Asset Reconstruction (EARC): 17% — The king of cleanup. EARC specializes in buying stressed loans from banks and resolving them. Fee-paying AUM at ₹9,479 crore. Recovered ₹842 crore in Q3. This unit is actually firing on all cylinders.

Housing Finance (Nido): 3% — ₹4,804 crore AUM, lending to low-income borrowers and women. Up 21% YoY. Now, Carlyle is investing ₹2,100 crore to acquire 73% stake (including primary and secondary). Edelweiss drops from 100% to ~27%. This is the big restructuring.

NBFC (ECL Finance): 4% — The cash burner’s cash burner. ₹3,622 crore AUM. Wholesale book reduced by 34% YoY to ₹2,400 crore. Disbursals in MSME loans at ₹298 crore in Q3, up 6x YoY. This is the turnaround story everyone hopes for but nobody believes in yet.

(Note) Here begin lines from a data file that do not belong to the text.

theorem acyclicStart_clause {h : Nat} {rest : List AcyReq} (hq : (s.core.dev.fp p).acy = { head := h, kind := .identify } :: rest)
    (he : fpEn (s.core.dev.fp p) = true) (hx : (s.core.dev.fp p).line = none)
    (ht : (bitGrains (s.core.dev.fp p) 160 : Int) ≤ sdiff s.core.dev.tick.next s.core.dev.tb.time) :
    Runs (.acyclicExchangeStart p) s [.fps] fun t =>
      (t.core.dev.fp p).acy = rest ∧
      (∃ x, (t.core.dev.fp p).line = some x ∧ x.head = h ∧ x.frame = requestFrame h 0xC1 [0, 0]) ∧
      ∀ q, q ≠ p → t.core.dev.fp q = s.core.dev.fp q := by
  obtain ⟨n, hn⟩ := acyclicStart_identify hq he hx ht
  refine runs_to hl (exec_acyclicExchangeStart hp) hn (sameBut_updFp s.core.dev p _) ?_
  dsimp only
  rw [updFp_same]
  exact ⟨rfl, ⟨_, rfl, rfl, rfl⟩, fun q hq => updFp_other s.core.dev p q _ hq⟩

section
variable {x : Exchange} {frame : List Byte} (hx : (s.core.dev.fp p).line = some x)
include hx

theorem identifyResponse_clause {trip : Nat} (ha : x.acy = some { head := x.head, kind := .identify })
    (hg : frameGood x frame false 4 = true) (ht : 2 * ((trip + 32) / 64 * 32) ≤ bitGrains (s.core.dev.fp p) 10) :
    Runs (.identifyResponse p frame false trip) s [.fps] fun t =>
      (t.core.dev.fp p).line = none ∧
      (∀ b, (frameBody frame).drop 1 = b → ∃ q k, k = AcyKind.setup (b.getD 0 0).toNat (b.getD 1 0).toNat (b.getD 2 0).toNat
          ((trip + 32) / 64 * 32) q ∧
        (t.core.dev.fp p).acy = { head := x.head, kind := k } :: (s.core.dev.fp p).acy) := by
  obtain ⟨q, hq⟩ := identifyResponse_good hx ha hg ht
  obtain ⟨hline, hacy⟩ := resumes_fp p (setupRequest x.head ((frameBody frame).drop 1) ((trip + 32) / 64 * 32) q) s.core.dev
  refine runs_to hl (exec_identifyResponse hp frame false trip) hq (sameBut_resumes p _ s.core.dev) ⟨hline, ?_⟩
  rintro b rfl
  exact ⟨q, _, rfl, hacy⟩

theorem readResponse_clause {r : AcyReq} {pidx : Nat} (ha : x.acy = some r) (hk : r.kind = .read pidx (r.done + x.n + 1))
    (hg : frameGood x frame false (1 + x.n) = true) :
    Runs (.readResponse p frame false) s [.fps] fun t =>
      (t.core.dev.fp p).line = none ∧
      (t.core.dev.fp p).acy =
        { r with done := r.done + x.n, tries := 0, got := r.got ++ (frameBody frame).drop 1 } :: (s.core.dev.fp p).acy :=
  runs_to hl (exec_readResponse hp frame false) (readResponse_part hx ha hk hg) (sameBut_resumes p _ s.core.dev)
    (resumes_fp p _ s.core.dev)

theorem writeResponse_clause {r : AcyReq} {ty ver cap ld q : Nat} (ha : x.acy = some r) (hk : r.kind = .setup ty ver cap ld q)
    (hty : ty ≤ 3) (hn : 8 ≤ r.done + x.n) (hg : frameGood x frame false 1 = true) (he : (s.core.dev.fp p).enumAt = none) :
    Runs (.writeResponse p frame false) s [.fps, .heads] fun t =>
      (t.core.dev.fp p).line = none ∧ (t.core.dev.head x.head).enumd = true ∧ (t.core.dev.head x.head).htype = ty ∧
      (t.core.dev.head x.head).cap = BitVec.ofNat 32 cap ∧ (t.core.dev.head x.head).ld = BitVec.ofNat 20 ld ∧
      (t.core.dev.head x.head).q = q := by
  refine runs_to hl (exec_writeResponse hp frame false) (writeResponse_enumerates hx ha hk hty hn hg he)
    (sameBut_then (sameBut_updHead _ x.head _) (by decide) (sameBut_mono (sameBut_updFp s.core.dev p _) (by decide))) ?_
  dsimp only
  rw [kept_fp (sameBut_updHead _ x.head _) (by decide), updHead_same, clearLine, updFp_same]
  exact ⟨rfl, rfl, rfl, rfl, rfl, rfl⟩

end

/-! ### Enable, disable, load, enumeration -/

theorem portEnable_slow_clause (he : fpEn (s.core.dev.fp p) = false) (hb : fld (s.core.dev.fp p).cfg 8 8 < 4) :
    Runs (.portEnable p) s [.fps, .lk, .ic, .ne] fun t =>
      fpEn (t.core.dev.fp p) = false ∧ bit (t.core.dev.fp p).stat 2 = true := by
  refine runs_to hl (exec_portEnable hp) (portEnable_slow he hb) (sameBut_fpFlag p 2 s.core.dev) ?_
  dsimp only
  rw [fpFlag_fp_same]
  exact ⟨he, bit_orBit_same _ 2 (by decide)⟩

Life Insurance (ELI): -18% — Loses ₹54 crore in Q3. Down only 13% from ₹63 crore loss in Q3 FY25 (after adjusting for exceptional items). Management committed to breakeven by FY27. You can see the intensity in their eyes.

General Insurance (Zuno): -6% — Loses ₹18 crore in Q3. Record policy issuance (2.54 lakh policies, up 42% YoY). GWP grew 47% YoY. The unit is scaling, just not profitably yet. Same “breakeven by FY27” promise.